Luhrmann's film, on the other hand, "understands that Elvis was really influenced by black music and gospel music - that was in his soul. That is completely missing from Priscilla and as a result we get a superficial version of Elvis and Priscilla."

Suspicious Ghosts: Final Thoughts

According to Nash, neither film strikes the right balance when it comes to portraying the complexities of the Presleys' world. "Coppola's film doesn't show us any of their good times after Germany - the second half draws on all the negativity, to the point where it seems like she had no fun at all, with or without Elvis," she says. "If the Luhrmann film is unfair to Colonel Parker, the Coppola is unfair to Elvis - by omission. Surely there is a middle ground between the blandness of Priscilla and the phantasmagoria of Elvis.

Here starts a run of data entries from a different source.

/-! ## 0x0500, 0x0502 fabric identity, controls, time (R272, R339, R324) -/

/-- Page 0x0500 (Table 06-1). -/
def read0500 (s : State) : Nat :=
  pack [(0, 11, s.fab.nodeId), (11, 1, b2n s.fab.nodeValid), (16, 16, s.fab.etherType), (32, 1, b2n s.fab.eligible)]

/-- A write of page 0x0500 (R273). A new node ID ends a conflict (R275); with node_valid cleared every lane leaves its trunk
(R274). -/
def write0500 (s : State) (v : Nat) : Option State :=
  let id := bits v 10 0
  let valid := bit v 11
  let et := bits v 31 16
  pageIf (!(s.fab.nodeValid && decide (id ≠ s.fab.nodeId)) &&
      !(s.fab.nodeValid && !valid && s.nss.any (fun p => decide (p.2.protect ≠ 0 ∧ p.2.state ≠ 0))) &&
      decide (0x0600 ≤ et ∧ et ∉ [0x0800, 0x0806, 0x86DD, 0x8100, 0x8808, 0x88A8]))
    (let s1 := { s with fab := { s.fab with nodeId := id, nodeValid := valid, etherType := et, eligible := bit v 32,
                                            conflict := s.fab.conflict && decide (id = s.fab.nodeId),
                                            validAt := if valid ∧ s.fab.nodeValid = false then now s else s.fab.validAt } }
     if s.fab.nodeValid ∧ valid = false then withdrawNode s1 else s1)

/-- Nodes that a route reaches. -/
def reachedNodes (s : State) : List Nat :=
  ((s.fab.routes.filter (fun p => p.2.primary.isSome || p.2.alternate.isSome)).map (·.1)).filter
    (fun n => decide (n ∉ s.fab.dead ∧ n ≠ s.fab.nodeId))

/-- The time master (R320): the lowest node ID among this module, when it is joined and eligible, and those it reaches.
No frame carries a peer's eligibility, so every peer counts as eligible (log entry 27). -/
def timeMaster (s : State) : Option Nat :=
  match (if joined s && s.fab.eligible then [s.fab.nodeId] else []) ++ (if joined s then reachedNodes s else []) with
  | [] => none
  | a :: t => some (leastOf id a t)

/-- The module is its own time master (R320, R325). -/
def ownMaster (s : State) : Bool :=
  match timeMaster s with
  | none => true
  | some n => decide (n = s.fab.nodeId)

/-- Fabric time steps to `t`; the calendar keeps its slots, so what is reserved keeps its distance from now (R185,
R322). -/
def stepTime (t : Nat) (s : State) : State :=
  let a := slotOf (now s)
  let b := slotOf t
  let mv := fun (k : Nat) => k + b - a
  { s with clk := { s.clk with time := t }, fab := { s.fab with slewNs := 0 },
           ante := { s.ante with slot := mv s.ante.slot, resv := s.ante.resv.map (fun x => { x with slot := mv x.slot }),
                                 maint := s.ante.maint.map (fun m => { m with first := mv m.first }) } }

/-- time_set (R324): a step before the first acceptance, above the time of the highest stamp (R322); later a slew of at
most 1 s. -/
def setTime (t : Nat) (s : State) : Option State :=
  let d : Int := (t : Int) - (now s : Int)
  if ownMaster s = false then none
  else if s.clk.first = false then pageIf (!s.clk.stamped || decide (s.clk.stamp.time < t))
    (stepTime t s)
  else pageIf (decide (-1000000000 ≤ d ∧ d ≤ 1000000000)) { s with fab := { s.fab with slewNs := d } }

/-- Page 0x0502 (Table 06-13). -/
def read0502 (s : State) : Nat :=
  let f := s.fab
  pack [(0, 8, f.linkCells), (8, 8, f.transitPct), (16, 16, f.allowUs), (32, 16, f.retransUs), (48, 16, f.peerFailMs),
        (64, 8, f.windowMib), (72, 8, f.kittyPct), (80, 16, f.idleMs), (96, 16, f.adaptCells), (112, 8, f.readPct)]

/-- A write of page 0x0502 (R339, R324). -/
def write0502 (s : State) (v : Nat) : Option State :=
  let ok := fieldIn v 7 0 34 255 && fieldIn v 15 8 10 90 && fieldIn v 31 16 10 1000 && fieldIn v 47 32 50 10000 &&
    fieldIn v 63 48 5 1000 && fieldIn v 71 64 1 128 && fieldIn v 79 72 0 90 && fieldIn v 119 112 0 30
  let s1 := { s with fab := { s.fab with
      linkCells := bits v 7 0, transitPct := bits v 15 8, allowUs := bits v 31 16, retransUs := bits v 47 32,
      peerFailMs := bits v 63 48, windowMib := bits v 71 64, kittyPct := bits v 79 72, idleMs := bits v 95 80,
      adaptCells := bits v 111 96, readPct := bits v 119 112 } }
  let t := bits v 191 128
  if ok = false then none else if t = 0 then some s1 else setTime t s1

/-! ## 0x0503, 0x0504 clients (R326, R327, R340) -/

/-- Page 0x0503 (Table 06-9). -/
def read0503 (s : State) (t : Nat) : Nat :=
  let k := trunkAt s t
  pack [(0, 512, k.mask), (512, 1, b2n k.enabled), (513, 1, b2n k.v4), (514, 1, b2n k.v6), (520, 8, k.pre4), (528, 8, k.pre6),
        (544, 32, k.addr4), (576, 32, k.gw4), (608, 128, k.addr6), (736, 128, k.gw6)]

/-- What a client trunk's settings must meet (R327). -/
def clientTrunkOk (s : State) (t v : Nat) : Bool :=
  let mask := bits v 511 0
  (List.range 512).all (fun n => !bit mask n || ((laneSettings s n).client && !laneTaken s n (some t))) &&
    (!bit v 512 || (decide (mask ≠ 0) && (bit v 513 || bit v 514))) &&
    (!bit v 513 || fieldIn v 527 520 1 32) && (!bit v 514 || fieldIn v 535 528 1 128)

/-- A write of page 0x0503 (R327). -/
def write0503 (s : State) (t v : Nat) : Option State :=
  let k := trunkAt s t
  pageIf (clientTrunkOk s t v)
    (setTrunk t { k with mask := bits v 511 0, enabled := bit v 512, v4 := bit v 513, v6 := bit v 514, pre4 := bits v 527 520,
                         pre6 := bits v 535 528, addr4 := bits v 575 544, gw4 := bits v 607 576, addr6 := bits v 735 608,
                         gw6 := bits v 863 736 } s)

/-- Page 0x0504 (Table 06-14). -/
def read0504 (s : State) : Nat :=
  let f := s.fab
  pack [(0, 16, f.udpPort), (16, 16, f.holdMs), (32, 16, f.stageMib), (48, 16, f.stageIdleMs), (64, 32, f.idleS),
        (96, 20, f.clientMax)]

/-- A write of page 0x0504 (R340). -/
def write0504 (s : State) (v : Nat) : Option State :=
  pageIf (fieldIn v 15 0 1024 65535 && fieldIn v 31 16 1 10000 && fieldIn v 47 32 1 1024 && fieldIn v 63 48 10 60000)
    { s with fab := { s.fab with udpPort := bits v 15 0, holdMs := bits v 31 16, stageMib := bits v 47 32,
                                 stageIdleMs := bits v 63 48, idleS := bits v 95 64, clientMax := bits v 115 96 } }

/-! ## 0x0505, 0x0506 holder sets and fabric status (R307, R308, R341) -/

/-- Page 0x0505 (Table 06-6). -/
def read0505 (s : State) (ns : Nat) : Nat := holderPage (nsAt s ns) + mapCrc (nsAt s ns) * 2 ^ 32

/-- Holders that a write replaces: the new node of each changed place. -/
def newHolders (old new : List Nat) : List Nat := ((old.zip new).filter (fun p => decide (p.1 ≠ p.2))).map (·.2)

/-- Objects of a namespace that this module must rebuild onto a new holder: it is the first other holder in reach. -/
def owedTo (s : State) (ns node : Nat) : List Owed :=
  (allEntries s).filterMap (fun p => match recordAt s p.2 with
    | none => none
    | some r =>
      let l := keyHolders s ns r.digest
      if r.ns = ns ∧ node ∈ l ∧ l.find? (fun n => decide (n ≠ node ∧ n ∉ s.fab.dead)) = some s.fab.nodeId then
        some { ns := ns, digest := r.digest, holder := node }
      else none)

/-- The rebuild of a replaced holder begins (R319). -/
def beginRebuild (ns node : Nat) (s : State) : State :=
  settleRebuild { s with fab := { s.fab with owedList := s.fab.owedList ++ owedTo s ns node,
                                             rebuilding := s.fab.rebuilding ++ [(ns, node)] } }

/-- A write of page 0x0505 (R308, R319). -/
def write0505 (s : State) (ns v : Nat) : Option State :=
  let x := nsAt s ns
  let n := bits v 6 0
  let all := bitsEach v 64 16 11 64
  let valid := bitsEach v 79 16 1 64
  let l := all.take n
  let ok := decide (n ≤ 64) && decide (x.protect ≠ 1 ∨ x.mirror ≤ n) && decide (x.protect ≠ 2 ∨ x.spreadK + x.spreadM ≤ n) &&
    decide (l.dedup.length = l.length) && valid.zipIdx.all (fun p => decide (p.1 = 1 ↔ p.2 < n))
  let y := { x with holders := l, spare := all.drop n }
  if ok = false then none
  else if x.state = 0 then some (setNs ns y s)
  else pageIf (decide (n = x.holders.length ∧ y.spare = (if x.spare = [] then List.replicate (64 - n) 0 else x.spare)) &&
      (x.holders.zip l).all (fun p => decide (p.1 = p.2 ∨ p.1 ∈ s.fab.dead)))
    (each (beginRebuild ns) (newHolders x.holders l) (setNs ns y s))

/-- Fabric lanes out of their trunks: they left them, and have not joined again. -/
def lanesRevoked (s : State) : Nat :=
  (s.lanes.filter (fun p => !p.2.cfg.client && p.2.outOf)).length

/-- time_locked (R323, R324): the master of R320 itself, or within 100 ns of it. DEDUCED, log entry 45: a module that is
its own master only under R325 is locked to nothing. -/
def timeLocked (s : State) : Bool :=
  match timeMaster s with
  | none => false
  | some n => decide (n = s.fab.nodeId) || s.fab.locked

Finstad says that while you leave Luhrmann's film "feeling like you've met Elvis Presley," Coppola's effort "feels a little hollow, because the Elvis character is so one-dimensional that you don't get a real sense of who the man is." used to be." ".

"[Priscilla portrayed] the inappropriateness of the relationship between a 14-year-old and an adult man, and how as a young girl she was in over her head trying to compete with Ann-Margret and Juliet Prowse," Finstad adds. "I think that part is correct."